AT&T to Buy Rural Wireless Carrier — AT&T says it will pay $780 million in cash to purchase Alltel wireless, wich is part of Atlantic Tele-Network Inc.

Alltel serves 585,000 customers in mostly rural parts of Georgia, Idaho, Illinois, North Carolina, South Carolina and Ohio, according to Reuters.

The proposed purchase comes after AT&T’s 2011 failed bid to purchase T-Mobile USA for $39 billion. 

Health and Fracking — Several of the nation’s top universities are teaming up to take a “rigorous scientific” look at the health hazards of natural gas and oil tracking. 

Green Blog reports that the University of Pennsylvania, Columbia, Johns Hopkins and the University of North Carolina will “investigate and analyze reports of nausea, headaches, breathing difficulties and other ills from people who live near natural gas drilling sites, compressor stations or wastewater pits.”

“There is an enormous amount of rhetoric on both sides,” said Trevor M. Penning, head of the Penn toxicology center and the driving force behind the Environmental Health Sciences Core Center Hydrofracking Working Group. “We felt that because we are situated in Pennsylvania, we had a duty to get on top of what was known and what was not known.”

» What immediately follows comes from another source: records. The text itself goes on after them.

-- ==== Sys2Proof/Machine/Operands.lean ====
section
/-! DEFINITION. Operand assembly and the form of read data (30_encoding R96, R97). -/

namespace Sys2Proof.Machine

/-- What TYPE keeps of a written word: bit 0, 0 = chorus and 1 = flanger (10_state R35, 30_encoding R96). -/
def effectOfWord (v : Word) : EffectType := if v.getLsbD 0 then .flanger else .chorus

/-- TYPE reads as 31 zero bits and the effect bit (30_encoding R97). -/
def wordOfEffect : EffectType → Word
  | .chorus => 0x00000000#32
  | .flanger => 0x00000001#32

/-- An integer register reads zero-extended to 32 bits (30_encoding R97; assumption log 17). -/
def wordOfCount (n : Nat) : Word := BitVec.ofNat 32 n

/-- Lane `c` of the datapath (44_engine_frame R216). -/
def State.lane (s : State) : Channel → Lane
  | .left => s.left
  | .right => s.right

/-- Replace lane `c`. -/
def State.setLane (s : State) (c : Channel) (l : Lane) : State :=
  match c with
  | .left => { s with left := l }
  | .right => { s with right := l }

/-- IBUF[c][k] as a read returns it (10_state R45). -/
def inputWord (s : State) (c : Channel) (k : Nat) : Word :=
  readOrDraw s.epoch (.inputWindow c) (s.lane c).ibuf k

/-- OBUF[c][k] as a read returns it (10_state R46). -/
def outputWord (s : State) (c : Channel) (k : Nat) : Word :=
  readOrDraw s.epoch (.outputWindow c) (s.lane c).obuf k

/-- DL[c][i]: read by the engine only (10_state R44). -/
def delayWord (s : State) (c : Channel) (i : Nat) : Word :=
  readOrDraw s.epoch (.delayRam c) (s.lane c).dl i

end Sys2Proof.Machine
end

Farm Bill Jockeying — Senate Ag Committee Chair Debbie Stabenow (a Michigan D) issued a news release Tuesday praising Majority Leader Harry Reid for listing the the farm bill as one of his “privileged, top priority bills” for 2013. 

Local Beef in Schools — Hey, if a school district in rural Colorado with only 400 kids can serve local, grass-fed beef to its students, why can’t everyone?

Do We Want to Live Without a P.O. — Save the Post Office has a new and very good database showing the post offices closed or suspended in the last year. Get it here.

Medicate the Children — Children on welfare are three times more likely to be given psychotropic medication than children an adolescents in the general population, according to a new report issued by the Carsey Institute at the University of New Hampshire. And rural children in the welfare system are given these drugs at higher rates than children in the cities, report Wendy Walsh and Marybeth Mattingly.

The researchers report:

“The significantly higher rates of psychotropic medication use among children in rural areas and the significantly higher rates of taking multiple medications point to the need among child welfare professionals in rural areas to closely monitor use. There were several significant differences in the characteristics of children receiving medication in rural and urban places. In rural places, children receiving medication were more likely to be older, girls, living at home, and poor compared to those receiving medication in urban places. When used appropriately medications can provide a viable treatment option. However, it is generally recommended that prescriptions be closely monitored, especially when children are prescribed more than one medication.”